Instructions to follow: Your output should contain every record, unchanged.

-- Material for the task follows --

/-- A whole frame leaves what its characters leave. -/
theorem receiveFrame (kind : Byte) (f : Frame) (h : P s) : P (s.receiveFrame kind f) := by
  unfold State.receiveFrame
  dsimp only
  split
  case h_1 | h_2 => exact hP.reach _ _ h
  case h_3 hstate =>
    split
    · exact hP.meetFrame _ _ (hP.reach _ _ h) (by simp [hstate])
    · exact hP.takeRest _ _ _ h
  case h_4 hstate =>
    split
    · exact hP.meetFrame _ _ (hP.reach _ _ h) (by simp [hstate])
    · exact hP.takeRest _ _ _ h
  case h_5 hstate =>
    split
    · split
      · exact hP.cancelReply _ (hP.reach _ _ h) (by simp [hstate])
      case isFalse hquiet =>
        refine hP.meetFrame _ _ (hP.cancelReply _ (hP.reach _ _ h) (by simp [hstate])) ?_
        simp [State.cancelReply, hquiet]
    · exact hP.takeRest _ _ _ h

end KeptByLink

/-! ### Commands -/

/-- The rows that the Link Controller takes from the line: characters, its timers, and whole frames. -/
def takenByLink : Instr → Bool
  | .character .. | .interByteTimeout | .replyBegin _ | .replyEnd | .undefinedKind .. | .identify _ | .readStatus _ | .clearCounters _
  | .setSync _ | .readSync _ | .setWindow _ | .setProfile _ | .readProfile _ | .enable _ | .disable _ | .readResult _ | .clearGap _
  | .capture _ | .readRecord _ | .readWave _ | .retain _ | .release _ | .retainMap _ | .markFirst _ | .markLast _ | .purge _
  | .setNotices _ | .fetchNotices _ | .setLines _ | .readLines _ | .saveSettings _ | .loadDefaults _ | .restart _ => true
  | _ => false

/-- What the Link Controller's rows keep. -/
theorem KeptByLink.exec {P : State → Prop} (hP : KeptByLink P) {c : Instr} (hc : takenByLink c = true) {s t : State} (h : P s)
    (hexec : exec c s = .next t) : P t := by
  cases c with
  | character time value stopError =>
    cases hexec
    exact hP.characterAt _ _ _ h
  | interByteTimeout =>
    simp only [Machine.exec, execInterByteTimeout] at hexec
    split at hexec <;> cases hexec
    case h_1 hstate => exact hP.link _ _ (hP.reach _ _ h) (by simp [hstate])
    all_goals exact h
  | replyBegin time =>
    simp only [Machine.exec, execReplyBegin] at hexec
    split at hexec
    case h_1 hstate =>
      split at hexec <;> cases hexec
      · exact hP.link _ _ (hP.reach _ _ h) (by simp [hstate])
      · exact h
    all_goals cases hexec; exact h
  | replyEnd =>
    simp only [Machine.exec, execReplyEnd] at hexec
    split at hexec
    case h_1 hstate =>
      split at hexec <;> cases hexec
      · exact hP.reset _ _ (hP.reach _ _ h)
      · exact hP.link _ _ (hP.reach _ _ h) (by simp [hstate])
    all_goals cases hexec; exact h
  | undefinedKind | identify | readStatus | clearCounters | setSync | readSync | setWindow | setProfile | readProfile | enable | disable
  | readResult | clearGap | capture | readRecord | readWave | retain | release | retainMap | markFirst | markLast | purge | setNotices
  | fetchNotices | setLines | readLines | saveSettings | loadDefaults | restart =>
    cases hexec
    exact hP.receiveFrame _ _ h
  | _ => cases hc

/-- The blocks that a command may change; the rows of the Link Controller and the starts of resets, which may change any, are left out. -/
def rowTouches : Instr → List Block
  | .acceptedTransition => [.qualifier]
  | .edge => [.qualifier, .tracker, .front, .gap, .transit]
  | .lateZoneClose | .searchTimerExpiry => [.now, .qualifier, .tracker, .front, .gap, .transit]
  | .cycleStart => [.now, .tracker, .front, .gap, .transit]
  | .sampleSet _ => [.now, .front, .engine, .gap]
  | .windowStart => [.engine, .table, .transit]
  | .cycleEnd | .windowAbort | .disableMessage => [.engine, .transit]
  | .windowEndNaming => [.table, .transit]
  | .windowReport _ | .abortReport _ | .verdictOrder _ => [.verdicts, .transit]
  | .gapExamination _ | .detectorClearingEvent _ => [.gap, .transit]
  | .copyRequest _ => [.transit]
  | .filing _ => [.store, .transit]
  | .noticeRaise _ => [.notices, .transit]
  | .indicationChange _ => [.lines, .transit]
  | .pulseTimerExpiry _ => [.now, .lines]
  | .saveCompletion .. => [.now, .settings, .transit]
  | .resetEnd .. => [.now, .phase, .supplyGood, .sync, .engine, .table, .notices, .lines, .link, .settings]
  | .endOfStartUp _ => [.now, .phase, .qualifier, .tracker, .front, .gap, .table, .lines, .link, .notices, .transit]
  | .qualifierSample .. => [.now, .comparators, .sampled, .qualifier]
  | .instant _ => [.now, .front, .tracker]
  | _ => []

/-- The rows of the other blocks: neither the Link Controller takes them nor do they begin resets. -/
def ofOtherBlocks : Instr → Bool
  | .powerReset .. | .pinReset .. => false
  | c => !takenByLink c

/-- Subjects started one after the other change at most: table, transit. -/
@[simp] theorem State.foldl_startSubject_keeps (s : State) (names : List Subject) :
    (names.foldl State.startSubject s).pending = s.pending ∧ (names.foldl State.startSubject s).now = s.now ∧
    (names.foldl State.startSubject s).phase = s.phase ∧ (names.foldl State.startSubject s).comparators = s.comparators ∧
    (names.foldl State.startSubject s).sampled = s.sampled ∧ (names.foldl State.startSubject s).supplyGood = s.supplyGood ∧
    (names.foldl State.startSubject s).qualifier = s.qualifier ∧ (names.foldl State.startSubject s).sync = s.sync ∧
    (names.foldl State.startSubject s).tracker = s.tracker ∧ (names.foldl State.startSubject s).front = s.front ∧
    (names.foldl State.startSubject s).engine = s.engine ∧ (names.foldl State.startSubject s).verdicts = s.verdicts ∧
    (names.foldl State.startSubject s).gap = s.gap ∧ (names.foldl State.startSubject s).store = s.store ∧
    (names.foldl State.startSubject s).notices = s.notices ∧ (names.foldl State.startSubject s).lines = s.lines ∧
    (names.foldl State.startSubject s).link = s.link ∧ (names.foldl State.startSubject s).settings = s.settings ∧
    (names.foldl State.startSubject s).freeIndex = s.freeIndex := by
  induction names generalizing s with
  | nil => simp
  | cons i rest ih => simpa using ih (s.startSubject i)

-- Material for the task concluded --

Solution for this exercise:
/-- A whole frame leaves what its characters leave. -/
theorem receiveFrame (kind : Byte) (f : Frame) (h : P s) : P (s.receiveFrame kind f) := by
  unfold State.receiveFrame
  dsimp only
  split
  case h_1 | h_2 => exact hP.reach _ _ h
  case h_3 hstate =>
    split
    · exact hP.meetFrame _ _ (hP.reach _ _ h) (by simp [hstate])
    · exact hP.takeRest _ _ _ h
  case h_4 hstate =>
    split
    · exact hP.meetFrame _ _ (hP.reach _ _ h) (by simp [hstate])
    · exact hP.takeRest _ _ _ h
  case h_5 hstate =>
    split
    · split
      · exact hP.cancelReply _ (hP.reach _ _ h) (by simp [hstate])
      case isFalse hquiet =>
        refine hP.meetFrame _ _ (hP.cancelReply _ (hP.reach _ _ h) (by simp [hstate])) ?_
        simp [State.cancelReply, hquiet]
    · exact hP.takeRest _ _ _ h

end KeptByLink

/-! ### Commands -/

/-- The rows that the Link Controller takes from the line: characters, its timers, and whole frames. -/
def takenByLink : Instr → Bool
  | .character .. | .interByteTimeout | .replyBegin _ | .replyEnd | .undefinedKind .. | .identify _ | .readStatus _ | .clearCounters _
  | .setSync _ | .readSync _ | .setWindow _ | .setProfile _ | .readProfile _ | .enable _ | .disable _ | .readResult _ | .clearGap _
  | .capture _ | .readRecord _ | .readWave _ | .retain _ | .release _ | .retainMap _ | .markFirst _ | .markLast _ | .purge _
  | .setNotices _ | .fetchNotices _ | .setLines _ | .readLines _ | .saveSettings _ | .loadDefaults _ | .restart _ => true
  | _ => false

/-- What the Link Controller's rows keep. -/
theorem KeptByLink.exec {P : State → Prop} (hP : KeptByLink P) {c : Instr} (hc : takenByLink c = true) {s t : State} (h : P s)
    (hexec : exec c s = .next t) : P t := by
  cases c with
  | character time value stopError =>
    cases hexec
    exact hP.characterAt _ _ _ h
  | interByteTimeout =>
    simp only [Machine.exec, execInterByteTimeout] at hexec
    split at hexec <;> cases hexec
    case h_1 hstate => exact hP.link _ _ (hP.reach _ _ h) (by simp [hstate])
    all_goals exact h
  | replyBegin time =>
    simp only [Machine.exec, execReplyBegin] at hexec
    split at hexec
    case h_1 hstate =>
      split at hexec <;> cases hexec
      · exact hP.link _ _ (hP.reach _ _ h) (by simp [hstate])
      · exact h
    all_goals cases hexec; exact h
  | replyEnd =>
    simp only [Machine.exec, execReplyEnd] at hexec
    split at hexec
    case h_1 hstate =>
      split at hexec <;> cases hexec
      · exact hP.reset _ _ (hP.reach _ _ h)
      · exact hP.link _ _ (hP.reach _ _ h) (by simp [hstate])
    all_goals cases hexec; exact h
  | undefinedKind | identify | readStatus | clearCounters | setSync | readSync | setWindow | setProfile | readProfile | enable | disable
  | readResult | clearGap | capture | readRecord | readWave | retain | release | retainMap | markFirst | markLast | purge | setNotices
  | fetchNotices | setLines | readLines | saveSettings | loadDefaults | restart =>
    cases hexec
    exact hP.receiveFrame _ _ h
  | _ => cases hc

/-- The blocks that a command may change; the rows of the Link Controller and the starts of resets, which may change any, are left out. -/
def rowTouches : Instr → List Block
  | .acceptedTransition => [.qualifier]
  | .edge => [.qualifier, .tracker, .front, .gap, .transit]
  | .lateZoneClose | .searchTimerExpiry => [.now, .qualifier, .tracker, .front, .gap, .transit]
  | .cycleStart => [.now, .tracker, .front, .gap, .transit]
  | .sampleSet _ => [.now, .front, .engine, .gap]
  | .windowStart => [.engine, .table, .transit]
  | .cycleEnd | .windowAbort | .disableMessage => [.engine, .transit]
  | .windowEndNaming => [.table, .transit]
  | .windowReport _ | .abortReport _ | .verdictOrder _ => [.verdicts, .transit]
  | .gapExamination _ | .detectorClearingEvent _ => [.gap, .transit]
  | .copyRequest _ => [.transit]
  | .filing _ => [.store, .transit]
  | .noticeRaise _ => [.notices, .transit]
  | .indicationChange _ => [.lines, .transit]
  | .pulseTimerExpiry _ => [.now, .lines]
  | .saveCompletion .. => [.now, .settings, .transit]
  | .resetEnd .. => [.now, .phase, .supplyGood, .sync, .engine, .table, .notices, .lines, .link, .settings]
  | .endOfStartUp _ => [.now, .phase, .qualifier, .tracker, .front, .gap, .table, .lines, .link, .notices, .transit]
  | .qualifierSample .. => [.now, .comparators, .sampled, .qualifier]
  | .instant _ => [.now, .front, .tracker]
  | _ => []

/-- The rows of the other blocks: neither the Link Controller takes them nor do they begin resets. -/
def ofOtherBlocks : Instr → Bool
  | .powerReset .. | .pinReset .. => false
  | c => !takenByLink c

/-- Subjects started one after the other change at most: table, transit. -/
@[simp] theorem State.foldl_startSubject_keeps (s : State) (names : List Subject) :
    (names.foldl State.startSubject s).pending = s.pending ∧ (names.foldl State.startSubject s).now = s.now ∧
    (names.foldl State.startSubject s).phase = s.phase ∧ (names.foldl State.startSubject s).comparators = s.comparators ∧
    (names.foldl State.startSubject s).sampled = s.sampled ∧ (names.foldl State.startSubject s).supplyGood = s.supplyGood ∧
    (names.foldl State.startSubject s).qualifier = s.qualifier ∧ (names.foldl State.startSubject s).sync = s.sync ∧
    (names.foldl State.startSubject s).tracker = s.tracker ∧ (names.foldl State.startSubject s).front = s.front ∧
    (names.foldl State.startSubject s).engine = s.engine ∧ (names.foldl State.startSubject s).verdicts = s.verdicts ∧
    (names.foldl State.startSubject s).gap = s.gap ∧ (names.foldl State.startSubject s).store = s.store ∧
    (names.foldl State.startSubject s).notices = s.notices ∧ (names.foldl State.startSubject s).lines = s.lines ∧
    (names.foldl State.startSubject s).link = s.link ∧ (names.foldl State.startSubject s).settings = s.settings ∧
    (names.foldl State.startSubject s).freeIndex = s.freeIndex := by
  induction names generalizing s with
  | nil => simp
  | cons i rest ih => simpa using ih (s.startSubject i)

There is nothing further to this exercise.